> **Activity**
Look below for the line containing "rcases unwanted with unwanted | held"; from there through the line containing "refine ⟨fun filled", both lines included, please set down each line exactly and nothing else.

> **Collected data entries**
================================

/-- Settles O55: the layout of the body read both ways, and each part of a reply at its branch. -/
theorem craneReplyTakenInOrder : Obligations.CraneReplyTakenInOrder := by
  refine ⟨fun k s body => ?_, fun k n s => ?_, fun k w s order => ?_, fun k s => ?_⟩
  · intro layout
    have form (phase p1 p0 w1 w0 a1 a0 g1 g0 want : Byte) (events : List CraneEventItem) :
        layout phase p1 p0 w1 w0 a1 a0 g1 g0 want events ↔
          CraneLayout body phase p1 p0 w1 w0 a1 a0 g1 g0 want events :=
      ⟨fun ⟨h1, h2, h3, h4⟩ => ⟨h1, h2, h3, h4⟩, fun ⟨h1, h2, h3, h4⟩ => ⟨h1, h2, h3, h4⟩⟩
    refine ⟨fun none => craneStatus_of_unread ?_ s, fun phase p1 p0 w1 w0 a1 a0 g1 g0 want events laid => ?_⟩
    · rw [Option.eq_none_iff_forall_ne_some]
      intro r read
      obtain ⟨phase, p1, p0, w1, w0, a1, a0, g1, g0, want, events, laid⟩ := layout_of_readCraneStatus read
      exact none phase p1 p0 w1 w0 a1 a0 g1 g0 want events ((form ..).2 laid)
    · rw [craneStatus_of_layout ((form ..).1 laid), moveOpt_moveOf, moveOpt_moveOf]
  · intro p t told
    have moved : told ↔ (s.cranes[k]).position ≠ some p ∧ idle s k = true := and_congr_right' (idle_iff s k).symm
    exact ⟨fun yes => if_pos (moved.1 yes), fun no => if_neg (mt moved.2 no)⟩
  · intro t u counts
    have counted : counts ↔ qualifying s k = true := (qualifying_iff s k).symm
    refine ⟨fun quiet => ?_, fun yes fresh low => takeWind_of_fresh (counted.1 yes) fresh low, fun yes strong => ?_⟩
    · cases q : qualifying s k with
      | false => exact takeWind_of_uncounted q
      | true => exact takeWind_of_calm q order (quiet.resolve_left (not_not.2 (counted.2 q)))
    · rw [takeWind_of_strong (counted.1 yes) order strong]
      refine ⟨fun has => addCause_of_has (c := .wind) has, fun lacks held => ?_, fun empty running => ?_⟩
      · have lacks' : ¬(calmRestarted (windStored k w s)).berth.causes.has .wind = true := by
          rw [show (calmRestarted (windStored k w s)).berth.causes.has .wind = s.berth.causes.wind from rfl, lacks]
          decide
        exact (if_neg lacks').trans (if_neg held)
      · exact addCause_entered (s := calmRestarted (windStored k w s)) .wind empty running
  · exact ⟨takePhase_same k s, takePhase_fault, takePhase_clear⟩

end Sys2Proof.Machine


/-! PROOFS. The reported view and the job-wanted indication (R38 to R43, R69). -/

namespace Sys2Proof.Machine

variable {s t : State} {k : CraneNo}

/-- The report of a held number that is not in the pool and that the view before did not name in the same place (R40). -/
def unknownReports (s : State) (k : CraneNo) (before now : Option MoveNo) : List Items :=
  match now with
  | some n => if n ∈ (pool s).map (·.number) ∨ before = some n then [] else [.crane k (.unknownMove n)]
  | none => []

theorem reportUnknown_eq (k : CraneNo) (before now : Option MoveNo) (s : State) :
    reportUnknown k before now s = offered (unknownReports s k before now) s := by
  unfold reportUnknown unknownReports
  cases now with
  | none => rfl
  | some n =>
    simp only [inPool_iff]
    split <;> rfl

theorem unknownReports_congr (queues : t.queues = s.queues) (k : CraneNo) (before now : Option MoveNo) :
    unknownReports t k before now = unknownReports s k before now := by
  unfold unknownReports pool
  rw [queues]

/-- Crane `k` with its view stored. -/
def viewStored (k : CraneNo) (v : View) (s : State) : State :=
  { s with cranes := s.cranes.set k { s.cranes[k] with view := some v } }

theorem takeView_eq (k : CraneNo) (v : View) (s : State) : takeView k v s =
    testAgreement k (offered (unknownReports s k ((s.cranes[k]).view.bind (·.active)) v.active ++
      unknownReports s k ((s.cranes[k]).view.bind (·.staged)) v.staged) (viewStored k v s)) := by
  unfold takeView
  dsimp only
  rw [reportUnknown_eq, reportUnknown_eq, offered_append]
  rw [show modCrane k (fun c => { c with view := some v }) s = viewStored k v s from rfl]
  rw [unknownReports_congr (t := viewStored k v s) (s := s) rfl,
    unknownReports_congr (t := offered _ (viewStored k v s)) (s := s) (by rw [offered_state]; rfl)]

theorem testAgreement_offered (k : CraneNo) (is : List Items) (s : State) : testAgreement k (offered is s) = { s with
    cranes := s.cranes.set k { s.cranes[k] with jobMark := agreement s k }
    reports := (offered is s).reports } := by
  rw [offered_state]
  rfl

theorem evaluate_params (k : CraneNo) (s : State) : (evaluate k s).params = s.params := (evaluate_quiet k s).keeps.params

theorem evaluate_clock (k : CraneNo) (s : State) : (evaluate k s).clock = s.clock := (evaluate_quiet k s).keeps.clock

/-- Settles O56: the view through `takeView_eq`, and the indication at each of its branches. -/
theorem viewAndJobWantedTaken : Obligations.ViewAndJobWantedTaken := by
  refine ⟨fun k v s => ?_, fun k wanted v s => ⟨fun unwanted => ?_, fun want free => ?_⟩⟩
  · intro c w fresh
    have fresh_eq : fresh = unknownReports s k := rfl
    have written : (viewStored k v s).cranes.set k { (viewStored k v s).cranes[k] with jobMark := agreement w k } =
        s.cranes.set k { c with view := some v, jobMark := agreement w k } := by
      rw [show viewStored k v s = modCrane k (fun c => { c with view := some v }) s from rfl, modCrane_same, modCrane_cranes,
        Vector.set_set]
    rw [fresh_eq, takeView_eq, testAgreement_offered, show agreement (viewStored k v s) k = agreement w k from rfl, written]
    rw [offered_reports_congr (t := viewStored k v s) (s := s) _ rfl rfl rfl]
    rfl
  · refine if_neg ?_
    rw [Bool.and_eq_true, Option.isNone_iff_eq_none]
    rintro ⟨want, none⟩
    rcases unwanted with unwanted | held
    · rw [want] at unwanted
      cases unwanted
    · rw [none] at held
      cases held
  · intro t c
    have taken : takeJobWanted k wanted v s = if t.cranes[k].active.isSome then t else answerNothing k t :=
      if_pos (by rw [want, free]; rfl)
    have params : t.params = s.params := evaluate_params ..
    have clock : t.clock = s.clock := evaluate_clock ..
    have mode : par t Config.ANSWER_MODE = par s Config.ANSWER_MODE := by unfold par; rw [params]
    rw [taken]
    refine ⟨fun filled => if_pos filled, fun empty immediate => ?_, fun empty deferred => ?_⟩
    · rw [if_neg (by rw [show t.cranes[k].active = none from empty]; decide)]
      exact if_pos (mode.trans immediate)
    · rw [if_neg (by rw [show t.cranes[k].active = none from empty]; decide), ← clock]
      exact if_neg (mode ▸ deferred)

end Sys2Proof.Machine


/-! PROOFS. Event serials, and events that do not match (R70, R71, R74, R75, R109, R110). -/

namespace Sys2Proof.Machine

variable {s t : State} {k : CraneNo} {g : GangNo}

================================

> **Answer to this problem**
    rcases unwanted with unwanted | held
    · rw [want] at unwanted
      cases unwanted
    · rw [none] at held
      cases held
  · intro t c
    have taken : takeJobWanted k wanted v s = if t.cranes[k].active.isSome then t else answerNothing k t :=
      if_pos (by rw [want, free]; rfl)
    have params : t.params = s.params := evaluate_params ..
    have clock : t.clock = s.clock := evaluate_clock ..
    have mode : par t Config.ANSWER_MODE = par s Config.ANSWER_MODE := by unfold par; rw [params]
    rw [taken]
    refine ⟨fun filled => if_pos filled, fun empty immediate => ?_, fun empty deferred => ?_⟩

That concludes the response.